Set up a cached feed protocol, designed so that intercepting proxies at ISPs can cache sensibly. Then preach the word to ISPs so they can save their own money by setting up a feed cache. European ISPs may be particularly good listeners, since US/Asia bandwidth is more costly than European. Remember to get someone other than Yahoo to tell AOL and Microsoft.:) If Yahoo does it for its own feeds, offer to maintain these and let them work for all feeds, not just Yahoo feeds. Even less work for the ISPs. Don't screw it up by using any available data for Yahoo commercial purposes. Or do and make the popularity data freely available to anyone, in the public domain.
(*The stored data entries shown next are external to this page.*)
-- ==== Sys2Proof/Operand.lean ====
section
/-! DEFINITION. The operand types of the commands of the block: what a transfer, a frame, a report or an internal
event carries. One inductive, Instr (Syntax.lean), is the command set itself. -/

namespace Sys2Proof

/-- The two packet versions; their tags are separate spaces (R50). -/
inductive Ver where
  | v1
  | v2
deriving DecidableEq, Repr, Inhabited

/-- The name of a command in flight: version and tag, which no two commands in flight share (R50). -/
structure CmdKey where
  ver : Ver
  tag : Nat
deriving DecidableEq, Repr, Inhabited

/-- The fault classes of Table 15.1. -/
inductive FaultClass where
  | ce
  | uc
  | fa
deriving DecidableEq, Repr, Inhabited

/-- What a report tells Patrol: a detection, or that a retry completed without a new detection (R432). -/
inductive ReportKind where
  | detection
  | retryClean
deriving DecidableEq, Repr, Inhabited

/-- A checker's report (R421, R422, R423): the element that failed, its class, and when the detector fired. -/
structure Report where
  /-- the 12-bit source number of R422 -/
  source : Nat
  /-- the UNIT field of R423 -/
  unit : Nat
  cls : FaultClass
  /-- the level of the element, 2 to 7 (Table 15.4) -/
  level : Nat
  /-- the DETAIL field of R423 -/
  detail : Nat
  /-- the detection instant -/
  at_ : Dts
  kind : ReportKind
  /-- the detection was injected (R468) -/
  injected : Bool
deriving DecidableEq, Repr, Inhabited

/-- The PTP messages of Table 4.7. -/
inductive PtpKind where
  | sync
  | followUp
  | delayReq
  | delayResp
  | pdelayReq
  | pdelayResp
  | pdelayRespFollowUp
  | announce
  | signaling
  | management
deriving DecidableEq, Repr, Inhabited

/-- The grandmaster data an Announce carries, with its sender (R112, R115, Table 4.8). -/
structure GmData where
  identity : Nat
  priority1 : Nat
  clockClass : Nat
  accuracy : Nat
  variance : Nat
  priority2 : Nat
  stepsRemoved : Nat
  timeSource : Nat
  sender : Nat
deriving DecidableEq, Repr, Inhabited

/-- Where a PTP frame goes: the destination MAC address of a Layer 2 frame, or the destination IP address and UDP port of a
datagram, beside the MAC address (R117). -/
structure PtpDest where
  mac : Nat
  ip : Nat
  udpPort : Nat
deriving DecidableEq, Repr, Inhabited

/-- A received frame at the MII: when it crossed, how long it is, its VLAN tag, and how many bytes have left the receive
buffer since the frame before it (R29, R99, R102). -/
structure FrameHead where
  /-- the value of COUNT at which the first bit after the start-of-frame delimiter crosses the MII boundary -/
  at_ : Nat
  length : Nat
  /-- VID of its 802.1Q tag -/
  vid : Option Nat
  drained : Nat
deriving DecidableEq, Repr, Inhabited

/-- A PTP message as its fields, received or sent (R108, R116 to R119). -/
structure PtpMsg where
  kind : PtpKind
  /-- versionPTP major -/
  version : Nat
  domain : Nat
  /-- 0 Layer 2, 1 UDP over IPv4, 2 UDP over IPv6 (Table 4.5) -/
  transport : Nat
  dest : PtpDest
  seqId : Nat
  twoStep : Bool
  /-- originTimestamp, preciseOriginTimestamp, receiveTimestamp, requestReceiptTimestamp or responseOriginTimestamp -/
  timestamp : Dts
  /-- correctionField, units of 2⁻¹⁶ ns -/
  correction : Int
  /-- the sender's clockIdentity and portNumber -/
  source : Nat × Nat
  /-- requestingPortIdentity of a response -/
  requester : Nat × Nat
  gm : Option GmData
  /-- 802.1AS message interval request TLV: log₂ of the sync, announce and link-delay intervals -/
  intervals : Option (Int × Int × Int)
  /-- 802.1AS Follow_Up information: cumulative rate offset, units of 2⁻⁴⁰ -/
  rateOffset : Int
  /-- 802.1AS path trace TLV -/
  pathTrace : List Nat
deriving DecidableEq, Repr, Inhabited

/-- What the start-up found that only the die can know (Table 19.1, R526): the self-tests, the trainings, the
injections, and how long it took. -/
structure BootReport where
  /-- the two fuse reads differ -/
  fuseMismatch : Bool
  /-- units whose self-test failed: source number and UNIT (R253, R259) -/
  failedUnits : List (Nat × Nat)
  /-- sources of checkers that failed their injection (R468) -/
  failedCheckers : List Nat
  /-- LPDDR channels that failed training -/
  failedChannels : List Nat
  /-- journal records whose CRC fails, after a re-read too: journal and SEQ (R534) -/
  badRecords : List (Nat × Nat)
deriving DecidableEq, Repr, Inhabited

/-- Frames of the six ports that no other row takes (R100, Table 4.3). -/
inductive OtherFrame where
  /-- the frame check sequence fails -/
  | badFcs
  /-- a good frame that no row of Table 4.3 accepts, or a PTP frame the port discards under R117 -/
  | unaccepted
  | ptpRefused
deriving DecidableEq, Repr, Inhabited

/-- A UDP datagram (R135, R136). -/
structure Datagram where
  port : Nat
  /-- 4 or 6 -/
  ip : Nat
  srcIp : Nat
  udpPort : Nat
  fragmented : Bool
  payload : Bytes
  head : FrameHead
deriving DecidableEq, Repr, Inhabited

/-- A packet of a CSI-2 receiver within a frame (R126): pixel codes of an image line, the bytes of embedded data, or neither
in a line-start (data type 0x02) or line-end (0x03) short packet. -/
structure CsiPacket where
  vc : Nat
  dataType : Nat
  pixels : List Nat
  embedded : Bytes
  /-- the payload checksum holds, the header's error code holds, and it corrected a bit -/
  crcOk : Bool
  headerOk : Bool
  corrected : Bool
deriving DecidableEq, Repr, Inhabited

/-- A CAN message (R150). -/
structure CanMessage where
  /-- 0 Classical CAN, 1 CAN FD, 2 CAN XL -/
  kind : Nat
  id : Nat
  /-- virtual CAN network identifier of a CAN XL frame -/
  vcid : Nat
  extended : Bool
  data : Bytes
  stamp : Dts
deriving DecidableEq, Repr, Inhabited

/-- An Atide frame as received (R489, R490). -/
structure AtideFrame where
  port : Nat
  head : FrameHead
  /-- source MAC address -/
  mac : Nat
  header : Bytes
  payload : Bytes
deriving DecidableEq, Repr, Inhabited

/-- What a frame that leaves a port carries (R100). -/
inductive EthPayload where
  /-- a PTP message, with its UDP checksum where it travels in UDP (R118) -/
  | ptp (msg : PtpMsg) (udpChecksum : Option Nat)
  /-- an Atide header and payload (R489) -/
  | atide (bytes : Bytes)
  /-- a safe-state message in UDP over IPv4: ports, addresses and payload (R459) -/
  | safeUdp (srcPort destPort srcIp destIp : Nat) (payload : Bytes)
  /-- the answer to an ARP request (4) or a neighbour solicitation (6) for an address of the port -/
  | answer (ip address : Nat)
deriving DecidableEq, Repr, Inhabited

/-- A frame as it leaves: its addresses, its 802.1Q tag as PCP and VID, its payload and its frame check sequence. -/
structure EthFrame where
  dest : Nat
  source : Nat
  tag : Option (Nat × Nat)
  what : EthPayload
  fcs : Nat
deriving DecidableEq, Repr, Inhabited

/-- How a solver job's run on the silicon ended, as the lanes report it (R346, R352, R363). -/
inductive JobOutcome where
  | clean
  /-- lockstep outputs differ -/
  | mismatch
  /-- a residue check failed on this lane -/
  | residue (lane : Nat)
deriving DecidableEq, Repr, Inhabited

/-- Where a tensor lies: in the tile's activation SRAM, in LPDDR where it is spilled, or among the weight chunks that streamed
in for the step. -/
inductive Place where
  | sram
  | lpddr
  | weights
deriving DecidableEq, Repr, Inhabited

/-- A run of elements of a tensor's row (R265, R267): the place, the address the row begins at, the elements of the whole row,
the first element of the run and how many. -/
structure Segment where
  place : Place
  at_ : Nat
  len : Nat
  first : Nat
  count : Nat
deriving DecidableEq, Repr, Inhabited

/-- An operation of a lane of the vector unit on values by their numbers: FP32 codes, or INT32 codes where `int` says so. -/
inductive VecOp where
  | const (code : Nat)
  | add (int : Bool) (a b : Nat)
  | sub (int : Bool) (a b : Nat)
  | mul (int : Bool) (a b : Nat)
  | fma (int : Bool) (a b c : Nat)
  | min (int : Bool) (a b : Nat)
  | max (int : Bool) (a b : Nat)
  /-- 1 where a is less than b, else 0 -/
  | less (int : Bool) (a b : Nat)
  /-- b where a is not 0, else c -/
  | select (a b c : Nat)
  | and (a b : Nat)
  | or (a b : Nat)
  | xor (a b : Nat)
  | shiftLeft (a n : Nat)
  | shiftRight (a n : Nat)
  /-- FP32 to INT32 by ROUND, and back -/
  | toInt (round a : Nat)
  | ofInt (a : Nat)
  | table (n a : Nat)
  /-- reductions across lanes -/
  | sum (l : List Nat)
  | top (l : List Nat)
  | bottom (l : List Nat)
deriving DecidableEq, Repr, Inhabited

/-- Where the accumulators of an output row come from (R270, R278, R300). -/
inductive RowSource where
  /-- a product: A along K, and per output column W along K -/
  | product (a : List Segment) (w : List (List Segment))
  /-- the landing sums of a cell of the patch, for a number of channels -/
  | landing (cell outs : Nat)
  /-- a vector-only layer: values 0, 1, … are the inputs as FP32, each operation adds one, and the outputs are picked; INT32
  where `int` says so -/
  | vector (inputs : List Segment) (ops : List VecOp) (int : Bool) (outs : List Nat)
deriving DecidableEq, Repr, Inhabited

/-- One output row of a step: the address its tensor's row begins at, its first output channel, where its accumulators come
from, and the residual tensor's format and elements. -/
structure StepRow where
  at_ : Nat
  channel : Nat
  source : RowSource
  residualFormat : Nat
  residual : List Segment
deriving DecidableEq, Repr, Inhabited

/-- Rows of a tensor: the place, the address of row 0 and the bytes from one row to the next. -/
structure RowsAt where
  place : Place
  at_ : Nat
  stride : Nat
deriving DecidableEq, Repr, Inhabited

/-- A block of a sparse layer, of a collapse or of a densify (R304, R306): its first output row or cell and how many, where
the input rows, the halo rows and the output rows lie, and for a sparse convolution the weight tensor of each offset and the
residual rows with their format. -/
structure SparseBlock where
  first : Nat
  count : Nat
  own : RowsAt
  halo : RowsAt
  out : RowsAt
  weights : List Nat
  residualFormat : Nat
  residual : RowsAt
deriving DecidableEq, Repr, Inhabited

/-- What a step of a sequencer does (R240, R304, R306, R308). -/
inductive StepWork where
  | rows (rows : List StepRow)
  | sparse (block : SparseBlock)
  | collapse (block : SparseBlock)
  | densify (block : SparseBlock)
deriving DecidableEq, Repr, Inhabited

/-- What the gather/scatter unit brings into a tile (R282, R293, R303). -/
inductive StepGather where
  /-- elements of a strip's quad row: the strip's number, the row, the first column and how many, and where they go -/
  | camera (strip row column count at_ : Nat)
  /-- a voxel entry of the slot's VOXEL_LIST -/
  | voxel (row at_ : Nat)
deriving DecidableEq, Repr, Inhabited

/-- A step of a tile's sequencer as it ends (R240, R466). The encoding of steps is private to the hardware; this is what
the step did. -/
structure StepEnd where
  /-- the step's index in its list, and the steps it names as its predecessors; none names none -/
  step : Nat
  predecessors : List Nat
  /-- the layer record it belongs to -/
  layer : Option Nat
  /-- tables loaded at the boundary before it: number in the table store and index in TABLES (R283) -/
  tables : List (Nat × Nat)
  /-- the weight chunks that streamed in for it, in order: offset in WEIGHTS and bytes (R239) -/
  chunks : List (Nat × Nat)
  gathers : List StepGather
  work : StepWork
  /-- faults of the silicon: product row, output column, and what its accumulator is off by (integers) or holds (FP32 code) -/
  upset : List (Nat × Nat × Int)
  /-- the vector lane group, 0 to 3, whose residue check failed; a row sum of the fill logic differs (Table 9.9) -/
  residue : Option Nat
  fillSum : Bool
  /-- the step is the frame's last image step: column heads start -/
  columnHeads : Bool
  /-- cycles of 320 MHz it ran, waits excluded -/
  cycles : Nat
deriving DecidableEq, Repr, Inhabited

/-- A halo strip at a halo point (R245, R246): the layer that reads it, the neighbour it comes from, 0 to 7, where its cells
lie in the sender's SRAM, row by row, and where the receiver's halo ring holds the strip of each neighbour. -/
structure HaloStrip where
  layer : Nat
  neighbour : Nat
  cells : List Nat
  ring : List Nat
deriving DecidableEq, Repr, Inhabited

/-- A feature column at the Lift router (R296, R297): its pass, its index u, its INT8 features and its bins' weights; a residue
check of the router's projection path failed on it (R318). -/
structure LiftColumn where
  pass : Nat
  column : Nat
  features : List Int
  weights : List Int
  residue : Bool
deriving DecidableEq, Repr, Inhabited

/-- A Lift packet at a tile (R298, R299). -/
structure LiftPacket where
  slot : Nat
deriving DecidableEq, Repr, Inhabited

/-- What a source observes of a patch in the occupancy maps (R189): its number, the cells it observes and those it calls
occupied. -/
structure OccMap where
  source : Nat
  observed : List Nat
  occupied : List Nat
deriving DecidableEq, Repr, Inhabited

/-- What a slot's heads left: the channels of DETECTIONS per cell (Table 13.2) and the SCORE of cells just across the patch edge,
as codes of the head layer's OUT_FORMAT with their shared scales (R281), the occupancy maps, and the codes of the export tensor
per cell. -/
structure HeadsOutput where
  detections : List (List (Nat × Nat))
  halo : List (Int × Int × Nat × Nat)
  maps : List OccMap
  tensor : List (List Nat)
deriving DecidableEq, Repr, Inhabited

/-- A remote gather (R305, R311, R312): the layer it serves, the patch it addresses as an offset in patches, the segment's byte
address in the serving tile, and where it goes in the asking tile. -/
structure Gather where
  layer : Nat
  dx : Int
  dy : Int
  address : Nat
  to_ : Nat
deriving DecidableEq, Repr, Inhabited

end Sys2Proof
end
If this would save Yahoo enough money, give away preconfigured boxes to the top ISPs in the n markets which cause the biggest load surges.
I see two load problems to address: (1) awareness that there is new content, and (2) downloading the new content.
With (1), uber-aggregators could push notifications to clients, or provide a feed which lists the subscribed feeds which have changed. A client would then only fetch the feeds which have actually changed, and not poll those feeds which have not.
With (2), if a feed changes by just one entry then the whole feed gets retrieved again (sans any delta mechanisms). The Atom community has considered splitting a feed into a list of entries, and a separate retrievable file for each entry. Thus an aggregator client would download a much smaller simple feed, and then download just those entries which it hasn't downloaded yet.
Hi ... Eric from FeedBurner here.
We wrote a little something on this topic and FeedBurner's approach to bandwidth at "FeedBurner Saved My Bandwidth!". As Barnaby mentioned above, we provide a service to feed publishers to "displace" the bandwidth consumption to our servers, and we ensure that we handle If-Modified-Since requests and gzip encoding correctly for all accessing clients. We provide a number of other publisher services as well ... I encourage you to check out FeedBurner.
For desktop clients, there's the issue of the "last mile", where the clients are still polling to simulate a push. There are a number of ideas (some mentioned in this thread) to help with this. I have confidence that this community will figure something out before it gets out of control.
Y'know, this is an old, solved problem, and not really a tough one. (Other than the implied distributed trust issue, which isn't that big a deal for this particular sort of limited application)
The margins of this comment are too small to deteail it, though. :) I probably ought to write up a full-scale proposal, though the only problem there is that I'm not going to follow through past that, unless I get an urge to do a prototype implementation.
In the short term, you can use a Content Delivery Network (Akamai, Speedera, OpenCDN, etc.). No need to change anything in technology, protocols, clients...
I'm wondering about the reality of this alleged threat in the short term. For me, between a visitor who connects to my home page and one that fetches even 12 times the RSS feed, the latter still consumes less bandwidth (visitors do not do both, only one or the other). Bandwidth costs are going down, we're reducing pages size significantly by moving to web standards, we're using Not-Modified headers and gzip compression. For big sites we're using a CDN (which actually can save you a lot in the last-mile infrastructure costs). What's the horror story out there?